Elsevier

Behavioural Brain Research

Volume 224, Issue 1, 10 October 2011, Pages 15-22
Behavioural Brain Research

Research report
Dysfunctional long-term potentiation-like plasticity in schizophrenia revealed by transcranial direct current stimulation

https://doi.org/10.1016/j.bbr.2011.05.017Get rights and content

Abstract

Neural and cortical plasticity represent the ability of the brain to reorganize its function in response to a challenge. Plasticity involves changing synaptic activity and connectivity. Long-term-potentiation is one important mechanism underlying these synaptic changes. Disturbed neuronal plasticity is considered to be part of the pathophysiology of schizophrenia and has been linked to the different clinical features of this severe illness. The aim of the present study was to investigate nonfocal cortical plasticity and cortical excitability in recent-onset and multi-episode schizophrenia compared with healthy subjects. Nonfocal cortical plasticity can be induced in the motor cortex of healthy subjects with anodal transcranial direct current stimulation. Animal and human research indicates that this long-term-potentiation-like plasticity is glutamate-dependent and that these plasticity shifts can last for several hours. Transcranial direct current stimulation-induced plasticity was monitored by transcranial magnetic stimulation-generated motor evoked potentials. Well-characterized transcranial magnetic stimulation protocols were applied to determine the physiological basis of plasticity changes. Multi-episode schizophrenia patients showed significantly reduced long-term-potentiation-like plasticity compared to recent-onset schizophrenia patients and healthy controls. All schizophrenia patients demonstrated reduced cortical inhibition. Our results indicate that the long-term-potentiation-like plasticity deficit in schizophrenia patients is related to the disease course. Disturbances of N-methyl-d-aspartate, gamma-aminobutyric acid and dopamine receptors may account for this plasticity deficit. LTP-like plasticity deficits might be related to disturbed information processing in schizophrenia patients.

Highlights

► Disturbed plasticity is considered to underlie the pathophysiology of schizophrenia. ► Transcranial magnetic stimulation and transcranial direct current stimulation allow the investigation of cortical plasticity to awake humans. ► Schizophrenia patients showed an impaired LTP-like plasticity, which is related to the disease course compared to healthy controls. ► Schizophrenia patients displayed a cortical disinhibition compared to healthy controls. ► Dysfunctional NMDA-receptors and GABA-receptors may account for the plasticity deficits in schizophrenia.

Introduction

Disturbed neuronal plasticity is considered to be part of the pathophysiology of schizophrenia and has been linked to different clinical features of this severe illness [1], [2]. Neural and cortical plasticity represents the ability of the brain to reorganize its function in response to a challenge, to changing environmental inputs or to individual experience [3], [4]. These alterations are associated with changes of synaptic activity and connectivity, increase in dendritic length, changes in spine density and neurogenesis. One important mechanism that underlies synaptic changes and plasticity is long-term-potentiation (LTP) [5], [6].

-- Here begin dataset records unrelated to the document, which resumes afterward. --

/-- A unit of memory is read (R252, R264): it is counted, and delivered with poison when it is marked so,
which the die or the edge die counts (R273, R275, R276). -/
def State.readUnit (s : State) (u : Nat) : State :=
  let s := s.countAccess false u 1
  if !s.poison.contains u then s
  else if u < farSize then s.noteBurst u 2
  else s.inc (Reg.NMEM_UE_CNT ((u - 0x100000000000) / 0x100000000)) 1

/-- The units of a range are read. -/
def State.readRange (s : State) (a n : Nat) : State := (unitsOf a n).foldl State.readUnit s

/-- The units of several ranges are read. -/
def State.readRanges (s : State) (l : List (Nat × Nat)) : State := l.foldl (fun s r => s.readRange r.1 r.2) s

/-- A far-memory channel's requests are served: it is trained, its PHY island is out of reset and it is in
no power state that stops its clock (R262, R457). -/
def State.chanServes (s : State) (ch : Nat) : Bool :=
  decide (s.regF (Reg.FMEM_CHAN_STAT (ch / 96) (ch % 96)) 31 30 = 2) && (s.island (80 + ch)).ready &&
    decide (SMap.get (fun _ => 0) s.pwrStates ch = 0)

/-- A channel takes a further request at once: it serves, and holds none that came before (R262, R269); or it has
failed for good. -/
def State.chanReady (s : State) (ch : Nat) : Bool :=
  (s.chanServes ch && (s.chan ch).queue.isEmpty) ||
    decide (s.regF (Reg.FMEM_CHAN_STAT (ch / 96) (ch % 96)) 31 30 = 3)

/-- The die NoC of a compute die is out of reset, and in no power state that stops its clock (R27, R457,
R470). -/
def State.nocRuns (s : State) (d : Nat) : Bool := (s.island (54 + d)).ready && s.clockRuns (54 + d)

/-- The update and collective engines of an edge-die half run: their island is out of reset, and they are in no power
state (R27, R457, R459). -/
def State.engineRuns (s : State) (h : Nat) : Bool :=
  (s.island (60 + h / 2)).ready && decide (SMap.get (fun _ => 0) s.pwrStates (192 + h) = 0)

/-- Every channel of a range of far memory takes its requests; near memory takes them while its die's NoC runs
(R262, R459). -/
def State.memReady (s : State) (a n : Nat) : Bool :=
  if a < farSize then
    (List.range (min 192 (n / 256 + 2))).all fun i =>
      s.chanReady ((a / 256 + i) % 192) || decide (a + n ≤ (a / 256 + i) * 256)
  else
    let d := (a - 0x100000000000) / 0x100000000
    s.nocRuns d && (s.die d).held.isEmpty

/-- A write into a `MIRROR` allocation by another agent than an update engine is counted, once for
each burst (R249, R275). -/
def State.countBypass (s : State) (w : Writer) (a n : Nat) : State :=
  if w = .engine ∨ farSize ≤ a then s
  else match s.allocAt a with
    | some (_, x) =>
      if x.mirror then
        (unitsOf a n).foldl (fun s u => s.inc (Reg.FMEM_MIRROR_BYPASS_CNT (edgeOfChan (chanOf u))) 1) s
      else s
    | none => s

/-- A write of bytes to memory: the bytes, their poison, the caches, the counters. -/
def State.put (s : State) (w : Writer) (a : Nat) (bytes : List Byte) (bad : Bool) : State :=
  if bytes.isEmpty then s
  else
    let s := { s with mem := Memory.write s.mem a bytes,
                      poison := poisonAfter s.poison a bytes.length bad }
    let s := (s.countAccess true a bytes.length).countBypass w a bytes.length
    if a < farSize then
      (List.range 6).foldl (fun s d => s.snoop d (w == .die d) a bytes) s
    else s

/-- Bits [lo + w − 1 : lo] of the byte at an address written, the others kept (R106). -/
def State.putBits (s : State) (w : Writer) (a lo width v : Nat) (bad : Bool) : State :=
  s.put w a [BitVec.ofNat 8 (setFld (Memory.byte s.mem a).toNat (lo + width - 1) lo v)] bad

/-- An element code written at its place (R100). -/
def State.putCode (s : State) (wr : Writer) (base : Nat) (e : Int) (w code : Nat) (bad : Bool) : State :=
  let a := codeByte base e w
  if w < 8 then s.putBits wr a ((e * w).fmod 8).toNat w code bad
  else s.put wr a (leBytes (w / 8) code) bad

/-! ### Descriptors (R97 to R126) -/

/-- A refusal of creation: code, check, index (R103). -/
abbrev DescErr := Nat × Nat × Nat

/-- The raw descriptor: 256 bytes as a number. Byte range [hi:lo]. -/
def db (v hi lo : Nat) : Nat := fld v (8 * hi + 7) (8 * lo)

/-- The dimension entry d with its shard entry. -/
def rawDim (v d : Nat) : DimE :=
  { ext := db v (32 + 16 * d + 3) (32 + 16 * d),
    stride := signed (db v (32 + 16 * d + 9) (32 + 16 * d + 4)) 48,
    gext := db v (192 + 8 * d + 3) (192 + 8 * d),
    ways := db v (192 + 8 * d + 5) (192 + 8 * d + 4),
    sidx := db v (192 + 8 * d + 7) (192 + 8 * d + 6) }

/-- The fields of a descriptor whose codes are defined; check `FIELDS` refuses the others. The element
format of an OHI tensor is ignored (R88). -/
def parseDesc (v : Nat) : Option Desc :=
  match CFmt.ofByte (db v 3 3), Layout.ofByte (db v 4 4) with
  | some cf, some ly =>
    let ohi := cf == .ohi
    match if ohi then some .int32 else ElemFmt.ofCode (fld (db v 2 2) 3 0) with
    | some f =>
      some
        { fmt := f, blocked := !ohi && bit (db v 2 2) 4,
          rd := bit (db v 2 2) 5, wr := bit (db v 2 2) 6,
          cfmt := cf, layout := ly, blockAxis := fld (db v 5 5) 2 0, colAxis := fld (db v 5 5) 6 4,
          allocId := BitVec.ofNat 16 (db v 7 6), base := db v 13 8, nnzCap := db v 21 16,
          dims := (List.range (db v 1 1)).map (rawDim v),
          arrays := (List.range 4).map fun a =>
            (db v (128 + 16 * a + 5) (128 + 16 * a), db v (128 + 16 * a + 13) (128 + 16 * a + 8)),
          group := BitVec.ofNat 16 (db v 241 240), count := none }
    | none => none
  | _, _ => none

/-- `BLOCKED` contradicts R46. -/
def blockedWrong (f : ElemFmt) (blocked : Bool) : Bool :=
  if f.narrow then !blocked else if f.fp8 then false else blocked

/-- Check `FIELDS` (R103), up to the layout tag, which check `LAYOUT` refuses. -/
def checkFields (v : Nat) : Option DescErr :=
  let cf := CFmt.ofByte (db v 3 3)
  let ohi := cf == some .ohi
  let nd := db v 1 1
  let f := ElemFmt.ofCode (fld (db v 2 2) 3 0)
  let fmtBad : Bool := !ohi &&
    match f with
    | none => true
    | some f => blockedWrong f (bit (db v 2 2) 4)
  if db v 0 0 ≠ 1 ∨ nd = 0 ∨ 6 < nd ∨ cf = none ∨ fmtBad ∨ fld (db v 2 2) 6 5 = 0 ∨
      nd ≤ fld (db v 5 5) 6 4 ∨
      (cf = some .dns ∧ bit (db v 2 2) 4 ∧ nd ≤ fld (db v 5 5) 2 0) then some (4, 1, 0xFF)
  else none

/-- The first index of a list of flags that holds. -/
def firstTrue (l : List Bool) : Option Nat := l.findIdx? id

/-- Check `LAYOUT` (R101, R111, R112). -/
def checkLayout (v : Nat) (nd : Nat) : Option DescErr :=
  match Layout.ofByte (db v 4 4), CFmt.ofByte (db v 3 3) with
  | some ly, some cf =>
    if ly ≠ .lin ∧ (cf ≠ .dns ∨ nd ≠ 2 ∨ fld (db v 5 5) 2 0 ≠ 1) then some (4, 2, 0xFF)
    else if cf ≠ .dns ∨ ly ≠ .lin then
      (firstTrue ((List.range nd).map fun d => decide ((rawDim v d).stride ≠ 0 ∧
          (rawDim v d).ext ≠ 1))).map fun i => (4, 2, i)
    else none
  | _, _ => some (4, 2, 0xFF)

/-- The shard length of R120. -/
def shardLen (x : DimE) : Nat := cdiv x.gext x.ways

/-- Check `SHARD_SHAPE` (R124), on dimensions with nonzero `SHARD_WAYS`. DESIGN CHOICE: every sharded
dimension of a TNM tensor counts as a matrix axis, the outer ones that R110 flattens too (log entry 125). -/
def checkShape (d : Desc) : Option DescErr :=
  (firstTrue (d.dims.zipIdx.map fun p =>
    decide (1 < p.1.ways) &&
      ((match d.cfmt with
        | .tnm _ m => decide (shardLen p.1 % m ≠ 0)
        | _ => false) ||
       (d.cfmt == .dns && d.blocked && p.2 == d.blockAxis && decide (shardLen p.1 % 32 ≠ 0))))).map
    fun i => (4, 3, i)

/-- The arrays that a format uses (R72, R99), by number. DESIGN CHOICE: a `SPILL` array of capacity 0 is no spill
area, so that it is not used and its base is not checked (log entry 150). -/
def Desc.usedArrays (d : Desc) : List Nat :=
  (match d.cfmt with
   | .dns => []
   | .nm _ _ | .tnm _ _ | .ohi => [0]
   | _ => [0, 1]) ++ (if d.scaled then [2] else []) ++ (if d.hasSpill then [3] else [])

/-- The access width at the descriptor's base (R104). -/
def Desc.accessWidth (d : Desc) : Nat := unitSize d.base

/-- The unit dimension (R104): the highest-numbered one of stride +1 and extent above 1. -/
def Desc.unitDim (d : Desc) : Option Nat :=
  ((d.dims.zipIdx.filter fun p => decide (p.1.stride = 1 ∧ 1 < p.1.ext)).map Prod.snd).getLast?

/-- Check `ALIGN` (R104): the base, then the arrays, then the dimensions. DESIGN CHOICE: of several parts that break
one check the first in this order is reported (log entry 151). -/
def checkAlign (d : Desc) : Option DescErr :=
  let w := d.accessWidth
  if d.base % w ≠ 0 then some (2, 4, 4)
  else match d.usedArrays.find? fun a => decide (d.abase a % w ≠ 0) with
    | some a => some (2, 4, a)
    | none =>
      if d.cfmt = .dns ∧ d.layout = .lin then
        (firstTrue (d.dims.zipIdx.map fun p =>
          decide (1 < p.1.ext) && d.unitDim != some p.2 &&
            decide (p.1.stride.natAbs * d.fmt.width % (8 * w) ≠ 0))).map fun i => (2, 4, i)
      else none

/-- Check `EXTENT` (R120, R122). -/
def checkExtent (d : Desc) : Option DescErr :=
  (firstTrue (d.dims.map fun x =>
    decide (x.ways = 0) || decide (x.ways ≤ x.sidx) ||
    decide (x.ext ≠ min (shardLen x) (x.gext - x.sidx * shardLen x)) ||
    (d.group == 0xFFFF && decide (x.ways ≠ 1 ∨ x.sidx ≠ 0 ∨ x.gext ≠ x.ext)))).map fun i => (1, 5, i)

/-- Scale bytes of a tensor (R48, R71, R72). -/
def Desc.sclBytes (d : Desc) : Nat :=
  if d.cfmt = .dns then
    (if d.layout = .lin then prodL (d.exts.set d.blockAxis (cdiv (at0 d.exts d.blockAxis) 32))
     else cdiv d.tagSize 32)
  else cdiv d.slots 32

/-- Bytes that R72 requires of an array. -/
def Desc.arrayNeed (d : Desc) (a : Nat) : Nat :=
  if a = 2 then d.sclBytes
  else match d.cfmt, a with
    | .bmp, 0 => d.rows * cdiv d.cols 64 * 8
    | .bmp, 1 => (d.rows + 1) * 8
    | .nm _ m, 0 => cdiv (d.rows * cdiv d.cols m * m) 8
    | .tnm _ m, 0 => cdiv (cdiv d.rows m * cdiv d.cols m * m * m) 8
    | .csr, 0 => (d.rows + 1) * 8
    | .csr, 1 => d.nnzCap * 4
    | .coo, 0 => d.nnzCap * 8
    | .coo, 1 => 8
    | .bsr b, 0 => (cdiv d.rows b + 1) * 8
    | .bsr _, 1 => d.nnzCap * 4
    | .ohi, 0 => d.rows * 4
    | _, _ => 0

The concept of disturbed plasticity in schizophrenia patients is provided from different lines of evidence. First, a dysfunction (hypofunction and hyperfunction) of glutamatergic N-methyl-d-Aspartate receptors (NMDAR) and hyperglutamatergic transmission are supposed to be a crucial pathophysiological state in schizophrenia leading to neurotoxicity and disturbed plasticity [7], [8]. Second, brain tissue of schizophrenia patients revealed abnormalities in different activity-dependent genes and in the function of the secretory protease reelin, which have major roles in neurodevelopment and plasticity [9], [10], [11]. Finally, neurophysiological studies have reported in vivo disturbances of cortical plasticity and excitability in schizophrenia patients. One study group presented evidence for a disrupted focal LTP-like plasticity using paired associative stimulation (PAS) and hypothesized that these plasticity deficits may be caused by NMDAR abnormalities in patients [12]. The same group investigated use-dependent plasticity and found reduced motor reorganization and a dysfunctional plasticity response in schizophrenia [13]. Transcranial magnetic stimulation (TMS) studies revealed disturbed cortical inhibitory circuits in schizophrenia patients, which might be linked to a disturbed GABAergic transmission and to altered cortical plasticity [14], [15], [16], [17], [18].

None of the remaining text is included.